TAB L E OF CONTENTS
Banking & Finance
Dispute Resolution
(Litigation/Arbitration)
Energy
Infrastructure
Insolvency
Insurance
Labour & Employment
Mergers & Acquisitions
(M & A)

As Nigeria joins the rest of the world in grappling with the COVID-19 pandemic (“the pandemic”), the Federal Government has declared a curfew in the Federal Capital Territory and two other major States as well as restricted inter state travel. Prior to this, several organisations had commenced remote working as precautionary measures against the spread of the virus. The statutory, regulatory and contractual obligations of many businesses will certainly be impacted by the pandemic. Depending on the sector where a business operates, there are a number of statutory obligations to be performed. Most of these statutory obligations are time bound and may attract penalties in the event of a default. For contractual obligations, the wording of a force majeure clause may offer respite to parties who can demonstrate that the pandemic has affected the performance of their contractual obligations. The pending Economic Stimulus Bill 2020 proposes to provide tax relief, suspension of import duty on selected medical goods and deferral of residential mortgage obligations. This measure is expected to protect jobs and alleviate the financial burden on citizens in response to the economic downturn occasioned by the outbreak of the pandemic. While the Economic Stimulus Bill has not been passed by the Senate, the President of the Federal Republic of Nigeria has given some directives, including a three-month payment moratorium on government funded loans and negotiation of concessions for on-lending facilities from international and multilateral development partners. However, these directives do not provide answers to the concerns of many businesses affected by the pandemic. In this newsletter, we examine some of the issues businesses will be confronted with and recommend legal and business strategies that will mitigate the impact of the pandemic.

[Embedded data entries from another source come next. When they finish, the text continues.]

/-- An answer that took a fault. -/
theorem takesFault_of_exec_eq_raise {i : Instr} {f : Fault} (h : exec i s = .next (s.raise f)) : TakesFault i f s :=
  ⟨s.raise f, h, s.raise_fault f, by simp [frame_iff]⟩

/-! ### CALL and RET -/

/-- Settles O21: where the stack is not full, CALL is a push of PC + 2 and a jump. -/
theorem callPushesTheReturnAddress : Obligations.CallPushesTheReturnAddress := by
  intro s nnn
  refine ⟨(Laws.RoundTrip.call nnn).2, fun hlt => ?_, fun hfull => ?_⟩
  · refine ⟨_, exec_call_of_lt nnn hlt, addrOperand_toNat nnn, rfl, fun k => ?_, by simp [frame_iff]⟩
    simp only [State.jump_stack, State.setStack_stack, Fin.getElem_fin, Vector.getElem_set, BitVec.ofNat_eq_ofNat,
      eq_comm]
  · exact takesFault_of_exec_eq_raise (exec_call_of_full nnn hfull)

/-- Settles O22: where the stack is not empty, RET is a pop and a jump to what was popped. -/
theorem returnPopsTheStack : Obligations.ReturnPopsTheStack := by
  intro s
  refine ⟨Laws.RoundTrip.ret.2, fun hpos => ?_, fun hempty => ?_⟩
  · refine ⟨_, exec_ret_of_ne hpos.ne', Nat.sub_add_cancel hpos, fun k hk => ?_, by simp [frame_iff]⟩
    simp only [State.jump_pc, ← hk, Nat.add_sub_cancel, Fin.getElem_fin]
  · exact takesFault_of_exec_eq_raise (exec_ret_of_empty hempty)

/-- Settles O23: CALL leaves PC + 2 in the entry below the new SP, and RET goes to that entry. -/
theorem returnResumesAfterTheCall : Obligations.ReturnResumesAfterTheCall := by
  intro s t u nnn hlt hcall hsp hstack
  obtain ⟨-, hpush, -⟩ := callPushesTheReturnAddress s nnn
  obtain ⟨t', hexec, -, hspCall, hentries, -⟩ := hpush hlt
  obtain rfl := eq_of_exec hcall hexec
  have hspRet : u.sp.val = s.sp.val + 1 := by rw [hsp, hspCall]
  obtain ⟨-, hpop, -⟩ := returnPopsTheStack u
  obtain ⟨v, hret, hspBack, hpc, -⟩ := hpop (by omega)
  let entry : Fin 16 := ⟨s.sp.val, hlt⟩
  refine ⟨v, hret, ?_, Fin.ext (by omega)⟩
  calc v.pc = u.stack[entry] := hpc entry hspRet.symm
    _ = t.stack[entry] := hstack entry (by rw [hspCall]; exact Nat.lt_succ_self _)
    _ = s.pc + 2 := (hentries entry).trans (if_pos rfl)

/-! ### Pushes and pops in sequence -/

theorem popMany_succ_eq_ok {n : Nat} {ws : List Word} {u : State} :
    popMany (n + 1) s = .ok (ws, u) ↔
      ∃ w vs v, s.pop = .ok (w, v) ∧ popMany n v = .ok (vs, u) ∧ ws = w :: vs := by
  rw [popMany]
  cases s.pop with
  | error f => simp [Except.bind]
  | ok p => cases h : popMany n p.2 <;> simp [Except.bind, Except.map, Prod.ext_iff, h, eq_comm, and_comm]

/-- One pop after n others. -/
theorem popMany_snoc {n : Nat} {w : Word} {u v : State} (hpop : u.pop = .ok (w, v)) :
    ∀ {s : State} {ws : List Word}, popMany n s = .ok (ws, u) → popMany (n + 1) s = .ok (ws ++ [w], v) := by
  induction n with
  | zero =>
    intro s ws h
    obtain ⟨rfl, rfl⟩ : [] = ws ∧ s = u := Prod.ext_iff.mp (Except.ok.inj h)
    exact popMany_succ_eq_ok.mpr ⟨w, [], v, hpop, rfl, rfl⟩
  | succ n ih =>
    intro s ws h
    obtain ⟨w', vs, s', hpop', hmany, rfl⟩ := popMany_succ_eq_ok.mp h
    exact popMany_succ_eq_ok.mpr ⟨w', vs ++ [w], s', hpop', ih hmany, rfl⟩

/-- A push stores the word at SP, keeps the entries below it and moves SP up. -/
theorem exists_push (w : Word) (h : s.sp.val < 16) :
    ∃ t, s.push w = .ok t ∧ t.sp.val = s.sp.val + 1 ∧ t.stack[s.sp.val] = w ∧ StackFits t.stack s := by
  refine ⟨_, push_of_lt w h, rfl, Vector.getElem_set_self h, fun j hj => ?_⟩
  exact Vector.getElem_set_ne h j.isLt hj.ne'

/-- A pop gives the entry below SP, keeps every entry and moves SP down. -/
theorem exists_pop {n : Nat} (hn : n < 16) (h : s.sp.val = n + 1) :
    ∃ t, s.pop = .ok (s.stack[n], t) ∧ t.sp.val = n ∧ t.stack = s.stack := by
  have hne : s.sp.val ≠ 0 := by omega
  refine ⟨s.setStack ⟨s.sp.val - 1, Nat.lt_succ_of_lt (State.sp_pred_lt hne)⟩ s.stack, ?_,
    Nat.sub_eq_of_eq_add h, rfl⟩
  simp only [pop_of_ne hne, h, Nat.add_sub_cancel]

/-- By induction on the words: the first is pushed first and stays under the others, so it is popped last. -/
theorem popMany_pushAll (ws : List Word) :
    ∀ s : State, s.sp.val + ws.length ≤ 16 →
      ∃ t u, pushAll ws s = .ok t ∧ popMany ws.length t = .ok (ws.reverse, u) ∧ u.sp = s.sp ∧ u.stack = t.stack ∧
        StackFits t.stack s := by
  induction ws with
  | nil => exact fun s _ => ⟨s, s, rfl, rfl, rfl, rfl, fun _ _ => rfl⟩
  | cons w ws ih =>
    intro s hroom
    rw [List.length_cons] at hroom
    have hlt : s.sp.val < 16 := by omega
    obtain ⟨s', hpush, hsp', hentry', hfits'⟩ := exists_push w hlt
    obtain ⟨t, u, hpushed, hpopped, hsp, hstack, hfits⟩ := ih s' (by omega)
    have hentry : u.stack[s.sp.val] = w := by
      rw [← hentry']
      have hbelow : s.sp.val < s'.sp.val := hsp' ▸ Nat.lt_succ_self _
      exact (congrArg (·[s.sp.val]) hstack).trans (hfits ⟨s.sp.val, hlt⟩ hbelow)
    obtain ⟨v, hpop, hspBack, hstackBack⟩ := exists_pop hlt (hsp ▸ hsp')
    rw [hentry] at hpop
    refine ⟨t, v, ?_, ?_, Fin.ext hspBack, hstackBack.trans hstack, fun j hj => ?_⟩
    · rw [pushAll, hpush]
      exact hpushed
    · rw [List.length_cons, List.reverse_cons]
      exact popMany_snoc hpop hpopped
    · exact (hfits j (by omega)).trans (hfits' j hj)

/-- Settles O24: what the list of pushed words leaves, and the two faults of the single operations. -/
theorem stackIsLastInFirstOut : Obligations.StackIsLastInFirstOut := by
  intro s ws
  refine ⟨fun hroom => ?_, fun w hfull => push_of_full w hfull, pop_of_empty⟩
  obtain ⟨t, u, hpushed, hpopped, hsp, hstack, -⟩ := popMany_pushAll ws s hroom
  exact ⟨t, u, hpushed, hpopped, hsp, hstack⟩

end Sys2Proof.Machine
end

-- The index register and the memory-block instructions (42_index_memory.md R131–R135; 20_memory.md R63), and
-- the timer loads (43_timers.md R141, R142).
section
namespace Sys2Proof.Machine

variable {s : State}

/-! ### Writes of I and of the timers -/

theorem indexSum_toNat (w : Word) (b : Byte) : (indexSum w b).toNat = (w.toNat + b.toNat) % 65536 := by
  rw [indexSum, BitVec.toNat_add, BitVec.toNat_setWidth_of_le (by decide)]

/-- Settles O26: ADD I,Vx is one write of I, of a sum of sixteen bits. -/
theorem addToIndexWrapsAtSixteenBits : Obligations.AddToIndexWrapsAtSixteenBits := by
  intro s x
  exact writesIndex_of_exec_eq_setIndex (Laws.RoundTrip.addI x).2 rfl (indexSum_toNat s.i (s.reg x))

/-- Settles O33: each of the two is one write of its timer before the advance of two. -/
theorem timerLoadsWriteTheTimerAlone : Obligations.TimerLoadsWriteTheTimerAlone := by
  intro s x
  exact ⟨(Laws.RoundTrip.ldDtVx x).2, ⟨_, rfl, rfl, rfl, by simp [frame_iff]⟩,
    (Laws.RoundTrip.ldStVx x).2, ⟨_, rfl, rfl, rfl, by simp [frame_iff]⟩⟩

/-! ### The bytes stored -/

theorem byte_div_toNat (a b : Byte) : (a / b).toNat = a.toNat / b.toNat := BitVec.toNat_udiv

theorem byte_mod_toNat (a b : Byte) : (a % b).toNat = a.toNat % b.toNat := BitVec.toNat_umod

/-- The registers up to V[x] as a list (R134). -/
theorem State.getElem_firstRegs (s : State) {x k : Reg} (h : k.val ≤ x.val) :
    (s.firstRegs x)[k.val]'(by rw [State.length_firstRegs]; omega) = s.reg k := by
  simp [State.firstRegs, State.reg]

theorem State.setMem_advance_frame (s : State) (m : Memory) (n : Word) :
    Frame [.mem, .pc] s ((s.setMem m).advance n) := by
  simp [frame_iff]

/-! ### Stores and the block load -/

/-- Settles O27: the digits are a span of three bytes at I. -/
theorem bcdStoresThreeDigits : Obligations.BcdStoresThreeDigits := by
  intro s x
  refine ⟨(Laws.RoundTrip.ldB x).2, fun hin => ?_, fun hout => ?_⟩
  · have digit : ∀ (k : Nat) (hk : k < 3), (s.mem.writeSpan s.indexAddress (bcdDigits (s.reg x))).read
        (s.indexAddress + k) = (bcdDigits (s.reg x))[k] := fun k hk => Memory.read_writeSpan_inside hk
    refine ⟨_, exec_ldB_of_inside hin, ?_, ?_, ?_, fun a ha => ?_, rfl, s.setMem_advance_frame _ 2#16⟩
    · exact (congrArg BitVec.toNat (digit 0 (by decide))).trans (byte_div_toNat _ _)
    · exact (congrArg BitVec.toNat (digit 1 (by decide))).trans
        ((byte_mod_toNat _ _).trans (congrArg (· % 10) (byte_div_toNat _ _)))
    · exact (congrArg BitVec.toNat (digit 2 (by decide))).trans (byte_mod_toNat _ _)
    · exact Memory.read_writeSpan_outside (by rw [length_bcdDigits]; omega)
  · exact takesFault_of_exec_eq_raise (exec_ldB_of_outside hout)

/-- Settles O28: the registers are a span of x + 1 bytes at I. -/
theorem blockStoreCopiesV0ToVx : Obligations.BlockStoreCopiesV0ToVx := by
  intro s x
  refine ⟨(Laws.RoundTrip.ldMemVx x).2, fun hin => ?_, fun hout => ?_⟩
  · refine ⟨_, exec_ldMemVx_of_inside hin, fun k hk => ?_, fun a ha => ?_, rfl, s.setMem_advance_frame _ 2#16⟩
    · exact (Memory.read_writeSpan_inside (by rw [State.length_firstRegs]; omega)).trans (s.getElem_firstRegs hk)
    · exact Memory.read_writeSpan_outside (by rw [State.length_firstRegs]; omega)
  · exact takesFault_of_exec_eq_raise (exec_ldMemVx_of_outside hout)

/-- Settles O29: the load of a span of x + 1 bytes keeps the registers above x. -/
theorem blockLoadCopiesV0ToVx : Obligations.BlockLoadCopiesV0ToVx := by
  intro s x
  refine ⟨(Laws.RoundTrip.ldVxMem x).2, fun hin => ?_, fun hout => ?_⟩
  · refine ⟨_, exec_ldVxMem_of_inside hin, fun k => ?_, by simp, by simp [frame_iff]⟩
    rw [State.reg_advance, State.reg_loadFirstRegs_readSpan]
  · exact takesFault_of_exec_eq_raise (exec_ldVxMem_of_outside hout)

/-! ### Stored code -/

theorem byte_eq_ofNat {b : Byte} {n : Nat} (h : b.toNat = n) : b = BitVec.ofNat 8 n := by
  rw [← h, BitVec.ofNat_toNat, BitVec.setWidth_eq]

N.B – Please use the hyperlinks in the table of contents to navigate directly

to a particular area of interest:

BANKING AND FINANCE

Lenders and borrowers will need to consider their rights and obligations under their facility documentation to determine how these will be impacted by the pandemic.

Some issues to be considered include:

  1. Whether any information undertaking under their facility agreement is triggered, especially in relation to the business and operations of the borrow For example, an information undertaking to notify a lender where the profit margin of the borrower falls below a stipulated threshold may be triggered where the pandemic impacts the revenue of the borrower. It is important to seek legal advice and to ensure that such notifications are given within the notice period stipulated by the facility agreement to avoid a breach of contract.
  1. The pandemic will impact some borrowers’ ability to meet their obligations under any applicable facility agreement including but not limited to their repayment obligations and financial covenants. It is advisable for such borrowers to seek a renegotiation of terms before an event of default occurs. The Central Bank of Nigeria (CBN) has issued policies in response to the pandemic and has granted deposit money banks leave to consider temporary and time-limited restructuring of the tenor and loan terms for businesses most affected by the pandemic.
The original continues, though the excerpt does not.